From this analysis it can be predicted that removal of BRCAl would have the most adverse effect upon the bootstrap support of the inferred phylogeny of the Muroid rodents. Another predicted consequence of removing BRCAl would be to disproportionally reduce the bootstrap support of more recent nodes in the phylogeny, where its phylogenetic informativeness is particularly large compared to other genes. Removal of RAGI, with more numerous but generally slower evolving sites would, in contrast, diminish bootstrap support deeper in the phylogeny.

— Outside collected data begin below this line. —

/-- A grant moves one transaction's stage (R152). -/
theorem grantForwarded_keys {fs gs : List Flight} (h : grantForwarded fs = some gs) :
    gs.map Flight.key = fs.map Flight.key := by
  induction fs generalizing gs with
  | nil => cases h
  | cons f fs ih =>
    unfold grantForwarded at h
    split at h
    · cases h
      rfl
    · obtain ⟨rest, granted, rfl⟩ := Option.map_eq_some_iff.1 h
      rw [List.map_cons, List.map_cons, ih granted]

/-! ## Entries of the shared operations -/

/-- From `s` to `t` a step makes entries in the ledger that it can make. -/
def State.Enters (s t : State) : Prop :=
  s.ledger.Moves t.ledger

namespace State

variable {s t : State}

/-- A state with the same ledger. -/
theorem Enters.of_eq (same : t.ledger = s.ledger) : s.Enters t :=
  Ledger.Moves.of_eq same

/-- What is entered after an operation that leaves the ledger. -/
theorem Enters.after {a : State} (same : a.ledger = s.ledger) (h : a.Enters t) : s.Enters t :=
  Ledger.Moves.trans (.of_eq same) h

/-- The oldest transaction of a source is answered (R144). -/
theorem enters_answer (r : Reply) : s.Enters (s.onPath fun p => p.answer r) :=
  .flights _ (inOrder_drain fun _ ne => oldestIn_dropOldest ne _)

/-- A transaction is presented (R144). -/
theorem enters_enter (f : Flight) : s.Enters (s.onPath fun p => p.enter f) := by
  refine .flights _ (inOrder_drain fun tag ne => ?_)
  have absent : oldestIn tag [f] = none := List.find?_cons_of_neg (by simpa using ne.symm)
  exact List.find?_append.trans (by rw [show List.find? _ [f] = none from absent, Option.or_none]; rfl)

/-- Taking a record moves the oldest transaction of its source on. -/
theorem enters_take {α : Type} {tag : Fin 32} {sel : Handover → Option α} {a : α} (h : s.take tag sel = some (a, t)) :
    s.Enters t := by
  obtain ⟨f, left, -, -, rfl⟩ := State.take_spec s h
  by_cases last : left.isEmpty = true
  · have handed : (s.onPath fun p => p.handed tag left) = s.onPath fun p => p.answer ⟨tag, .okay, []⟩ := by
      simp only [State.onPath, Path.handed, if_pos last]
    rw [handed]
    exact enters_answer _
  · have handed : (s.onPath fun p => p.handed tag left) =
        s.onPath fun p => { p with flights := setOldest tag (.handing left) p.flights } := by
      simp only [State.onPath, Path.handed, if_neg last]
    rw [handed]
    exact .flights _ (inOrder_of_keys (setOldest_keys _ _ _))

/-- The end of a step presents the oldest notice, if at all, while no notice write is outstanding (R167). -/
theorem enters_settle (s : State) : s.Enters s.settle := by
  have ledger : s.settle.ledger = { s.ledger with waiting := s.settle.path.ownQueue } := rfl
  rcases s.settle_ownQueue with same | ⟨o, whose, free, queue⟩
  · rw [same] at ledger
    exact .of_eq ledger
  · rw [queue] at ledger
    unfold Enters
    rw [ledger]
    refine .noticePresented _ whose fun x mem => ?_
    have := List.any_eq_false.1 free x mem
    simpa using this

/-- The end of a step comes after its entries. -/
theorem Enters.settle (h : s.Enters t) : s.Enters t.settle :=
  Ledger.Moves.trans h t.enters_settle

/-- A step that takes a record enters what acting on it enters. -/
theorem taking_enters {α : Type} {tag : Fin 32} {sel : Handover → Option α} {act : α → State → State}
    (h : ∀ a (s : State), s.Enters (act a s)) : Answers (s.taking tag sel act) s.Enters :=
  State.taking_answers (.refl _) fun a s1 taken => Enters.settle (Ledger.Moves.trans (enters_take taken) (h a s1))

These predicted consequences are in fact demonstrated in the analysis of Steppan et al. (2004).
DISCUSSION
Here, I used an asymptotic instance of the four-taxon case to derive the evolutionary rate at which a character would be optimally phylogenetically informative for a given historical time. This result was then extended to formulate a chronological measure of the phylogenetic informativeness corresponding to the rate of evolution of a character. Lastly, informativeness profiles of individual characters were summed to create a profile of the informativeness of a set of characters. An example case, profiling the informativeness of four genes for resolving the muroid rodent phylogeny, demonstrated the application of the method and validated its predictions. The theory provides quantitative characterization of the potential inferential power of character sets for resolving soft polytomies.
The four-taxon case used to derive the analytical results presents a tractable and versatile framework for theoretical study of phylogeny. One concern, however, may be the applicability of theory from the four-taxon case to phylogenies with larger numbers of taxa. In this regard, two intuitive extremes may be noted. With uniformly dense branching and sampling over all epochs, it is possible that faster rates of evolution may contribute to a greater degree to phylogenetic inference. Dense and deep sampling may subdivide tips such that it becomes less probable that rapid evolution would completely obscure ancient signal arising at a deep short internode (Poe, 2003). In contrast, when many taxa are sampled that all have extremely short internodes within a brief epoch of interest, as is the case in a rapid radiation, it seems unlikely that faster or slower rates than that predicted here for the four- taxon case would be optimal. Further work will be required to establish the interaction between taxon sampling and the optimal rate for inference. However, the four-taxon case has a sterling record of theoretical utility (Felsenstein, 1978; Gaut and Lewis, 1995; Huelsenbeck and Hillis, 1993) for revealing optimal phylogenetic methodology for larger data sets, due not only to its analytical and computational tractability but also because results based on analysis of the four-taxon case may be readily extrapolated to trees of more taxa (Cummings et al., 2003).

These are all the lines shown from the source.